Прознав о всепоглощающем желании доктора Маннинга уберечь университет от какого-либо касательства к Дантову начинанию, Дженнисон увидал в том возможность занять кресло в Университетском Холле.
— Меж нами не было даже намека на распрю, — грустно сказал Лоуэлл.
— Дженнисон призывал вас бороться с Корпорацией и Корпорацию — с вами. Борьба измотала бы Маннинга. Каким бы ни стал финал, образовались бы вакансии, а сам Дженнисон сделался бы героем, ибо поддержал Колледж в трудную минуту. В том и была его давняя цель, — пояснил Лонгфелло, желая убедить Лоуэлла, что поэт нимало не погрешил против дружбы Дженнисона.
— Это не укладывается у меня в голове, Лонгфелло, — пожаловался Лоуэлл.

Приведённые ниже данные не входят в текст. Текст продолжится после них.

theorem behind_touch (c pa : Nat) (s : State) : Behind s (s.touch c pa) := by
  unfold State.touch
  split
  · exact behind_lineReturn ..
  · exact .refl s

theorem behind_lineMove (l c : Nat) (s : State) : Behind s (s.lineMove l c) := by
  unfold State.lineMove
  split
  · exact .refl s
  · dsimp only
    have h : ∀ t : State, Behind s t → Behind s { t with pkg := { t.pkg with
        lines := ⟨l, c, t.tick⟩ :: t.pkg.lines.filter (·.pa != l) } } := fun t ht => ht.trans ⟨rfl, rfl, id, id, rfl, id, id⟩
    split
    · split
      · exact h _ (behind_lineReturn ..)
      · exact h _ (.refl s)
    · exact h _ (.refl s)

theorem behind_sendHome (c l : Nat) (s : State) : Behind s (s.sendHome c l) := behind_lineReturn ..

theorem behind_place (c : Nat) (hint : BitVec 2) (pa : Nat) (s : State) : Behind s (s.place c hint pa) := by
  unfold State.place
  dsimp only
  split
  · exact behind_lineMove ..
  · exact behind_sendHome ..

theorem behind_cover (pa n : Nat) (s : State) : Behind s (s.cover pa n) := by
  unfold State.cover
  split
  · exact .refl s
  · exact ⟨rfl, rfl, id, id, rfl, id, id⟩

theorem behind_serveTake (pa : Nat) (v : Word) (s : State) : Behind s (s.serveTake pa v) := by
  unfold State.serveTake
  repeat' split
  all_goals first | exact .refl s | exact ⟨rfl, rfl, id, id, rfl, id, fun h => by simp_all⟩

theorem behind_serve (p : WaitKind → Bool) (v : Word) (s : State) : Behind s (s.serve p v) := by
  unfold State.serve
  repeat' split
  all_goals first | exact .refl s | exact ⟨rfl, rfl, id, id, rfl, id, fun h => by simp_all⟩

theorem behind_servePut (pa : Nat) (v : Word) (k : Nat) (b : Bool) (s : State) : Behind s (s.servePut pa v k b).1 := by
  induction k generalizing b s with
  | zero => exact .refl s
  | succ k ih =>
    unfold State.servePut
    split
    · exact .refl s
    · split
      · exact .refl s
      · next e _ =>
        have h₁ : Behind s { s with pkg := { s.pkg with deferred := s.pkg.deferred.erase e } } := ⟨rfl, rfl, id, id, rfl, id, id⟩
        have h₂ : ∀ t : State, Behind s t → Behind s (if e.who.isNone then t.serveTake pa v else t) := fun t ht => by
          split
          · exact ht.trans (behind_serveTake ..)
          · exact ht
        have h₃ : ∀ t : State, Behind s t → Behind s (if e.keep then t else t.setFull pa false) := fun t ht => by
          split
          · exact ht
          · exact ht.trans (behind_setFull ..)
        exact (h₃ _ (h₂ _ h₁)).trans (ih ..)

theorem behind_putAt (c pa : Nat) (v : Word) (s : State) : Behind s (s.putAt c pa v).1 :=
  (((behind_sendHome ..).trans (behind_homeStore ..)).trans (behind_setFull ..)).trans (behind_servePut ..)

theorem behind_atomicAt (op : AtomOp) (fmt : BitVec 5) (rm : BitVec 3) (pa : Nat) (b d : Word) (s : State) :
    Behind s (s.atomicAt op fmt rm pa b d).1 := behind_homeStore ..

theorem behind_claimAt (pa : Nat) (s : State) : Behind s (s.claimAt pa).1 := by
  unfold State.claimAt
  split
  · exact behind_homeStore ..
  · exact .refl s

theorem behind_blockHome (c pa n : Nat) (s : State) : Behind s (s.blockHome c pa n) := .foldl (fun _ _ => behind_sendHome ..) _ _
theorem behind_setReducing (l : List (Nat × Nat)) (s : State) : Behind s (s.setReducing l) := ⟨rfl, rfl, id, id, rfl, id, id⟩

theorem behind_redaStart (pa n : Nat) (s : State) : Behind s (s.redaStart pa n) :=
  ((behind_setReducing _ s).trans (behind_setFull ..)).trans (.foldl (fun _ _ => behind_setFull ..) _ _)

theorem behind_redaFill (a : Nat) (v : Word) (s : State) : Behind s (s.redaFill a v) :=
  ((behind_homeStore ..).trans (behind_setFull ..)).trans (behind_servePut ..)

theorem behind_redaLast (pa n : Nat) (c : Word) (s : State) : Behind s (s.redaLast pa n c) :=
  ((((behind_setReducing _ s).trans (behind_homeStore ..)).trans (behind_homeStore ..)).trans (behind_setFull ..)).trans (behind_servePut ..)

theorem behind_redaArrive (pa r n arr : Nat) (c v : Word) (s : State) : Behind s (s.redaArrive pa r n arr c v).1 := by
  unfold State.redaArrive
  split
  · exact .refl s
  · split
    · exact (behind_redaFill ..).trans (behind_redaLast ..)
    · exact (behind_redaFill ..).trans (behind_homeStore ..)

theorem behind_redaAt (c pa r : Nat) (v : Word) (s : State) : Behind s (s.redaAt c pa r v).1 := by
  unfold State.redaAt
  extract_lets t c n arr
  have h : Behind s t := behind_sendHome ..
  split
  · exact h
  · split
    · exact h
    · refine Behind.trans ?_ (behind_redaArrive ..)
      split
      · exact (h.trans (behind_blockHome ..)).trans (behind_redaStart ..)
      · exact h.trans (behind_blockHome ..)

/-! ### Accesses -/

theorem behind_readPart (seen : List (Part × Nat × Nat)) (p : Part) (s : State) : Behind s (s.readPart seen p).1 := by
  by_cases h : s.isClaim p.pa p.n = true
  · rw [State.readPart, if_pos h]; dsimp only; exact behind_claimAt ..
  · rw [State.readPart, if_neg h]; exact .refl s

theorem behind_readParts (seen : List (Part × Nat × Nat)) (l : List Part) (got : List (Nat × Nat)) (s : State) :
    Behind s (s.readParts seen l got).1 := by
  induction l generalizing got s with
  | nil => exact .refl _
  | cons p l ih => exact (behind_readPart seen p s).trans (ih ..)

theorem behind_coverParts (ps : List Part) (s : State) : Behind s (s.coverParts ps) := .foldl (fun _ _ => behind_cover ..) _ _
theorem behind_storeParts (ps : List Part) (s : State) : Behind s (s.storeParts ps) := .foldl (fun _ _ => behind_homeStore ..) _ _

theorem behind_performAt (a : GAccess) (u : List Part) (bad : Bool) (s : State) : Behind s (s.performAt a u bad).1 := by
  unfold State.performAt
  extract_lets b
  split
  · exact behind_readParts ..
  · refine Behind.trans ?_ (behind_restartQueues _)
    refine Behind.trans ?_ (behind_storeParts ..)
    split
    · exact behind_coverParts ..
    · exact .refl s
  · exact .refl s
  · extract_lets t
    have h : Behind s t := behind_place ..
    cases bad
    · exact h.trans (behind_atomicAt ..)
    · exact h
  · split
    · dsimp only
      split
      · exact .refl s
      · exact behind_uncorrectable ..
    · exact behind_redaAt ..
  · exact behind_putAt ..

theorem behind_reportBad (a : GAccess) (hit : Option Part) (s : State) : Behind s (s.reportBad a hit) := by
  unfold State.reportBad
  split
  · split
    · exact .refl s
    · exact behind_uncorrectable ..
  · exact .refl s

theorem behind_touchParts (a : GAccess) (u : List Part) (s : State) : Behind s (s.touchParts a u) := by
  unfold State.touchParts
  split
  · exact .refl s
  · exact .foldl (fun _ _ => behind_touch ..) _ _

/-- What lands is registers and FMODE. -/
theorem foldl_land_eq (l : List Pending) (c : Ctx) :
    ∃ r f, l.foldl (fun x p => x.land p.w) c = { c with regs := r, fmode := f } := ⟨_, _, foldl_land l c⟩

/-- A context that differs in registers and FMODE alone. -/
theorem behind_regs (s : State) (r : Regs) (f : Word) : Behind s { s with ctx := { s.ctx with regs := r, fmode := f } } :=
  ⟨rfl, rfl, id, id, rfl, id, id⟩

theorem behind_land (w : RegWrite) (s : State) : Behind s { s with ctx := s.ctx.land w } := by
  rw [land_ctx]; exact behind_regs ..

theorem behind_landReg (n : BitVec 7) (s : State) : Behind s (s.landReg n) := by
  obtain ⟨r, f, h⟩ := foldl_land_eq (s.core.pend.filter (·.w.hits n)) s.ctx
  rw [State.landReg, h]
  exact ⟨rfl, rfl, fun h => by simp [h], id, rfl, id, id⟩

theorem behind_landBy (c : Nat) (s : State) : Behind s (s.landBy c) := by
  obtain ⟨r, f, h⟩ := foldl_land_eq (s.core.pend.takeWhile (·.due ≤ c)) s.ctx
  rw [State.landBy, h]
  exact ⟨rfl, rfl, fun h => by simp [h], id, rfl, id, id⟩

/-- The clocks alone. -/
theorem behind_clocks (cyc frac left : Nat) (phase : BitVec 2) (s : State) :
    Behind s { s with core := { s.core with cyc := cyc, frac := frac }
                      cl := { s.cl with phase := phase, gear := { s.cl.gear with sagLeft := left } } } :=
  ⟨rfl, rfl, id, id, rfl, id, id⟩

— Он стремился отсечь вас от Колледжа, Лоуэлл, за что его самого рассекли на части, — сказал Холмс. — Таков contrapasso.
Вслед за Николасом Реем Холмс погрузился в загадку бумажных обрывков, найденных у тел Тальбота и Дженнисона; совместно с патрульным доктор часами выкладывал из букв возможные комбинации. Сейчас он также собирал слова либо части слов из переписанных у Рея значков. Можно было не сомневаться — такие же точно обрывки остались и у тела судьи Хили, однако за миновавшие после убийства дни речной бриз унес их прочь. Недостающие буквы довершили бы послание убийцы, Холмс был в том убежден. Без них то всего лишь разрозненная мозаика. We cant die without it as im upon[93]…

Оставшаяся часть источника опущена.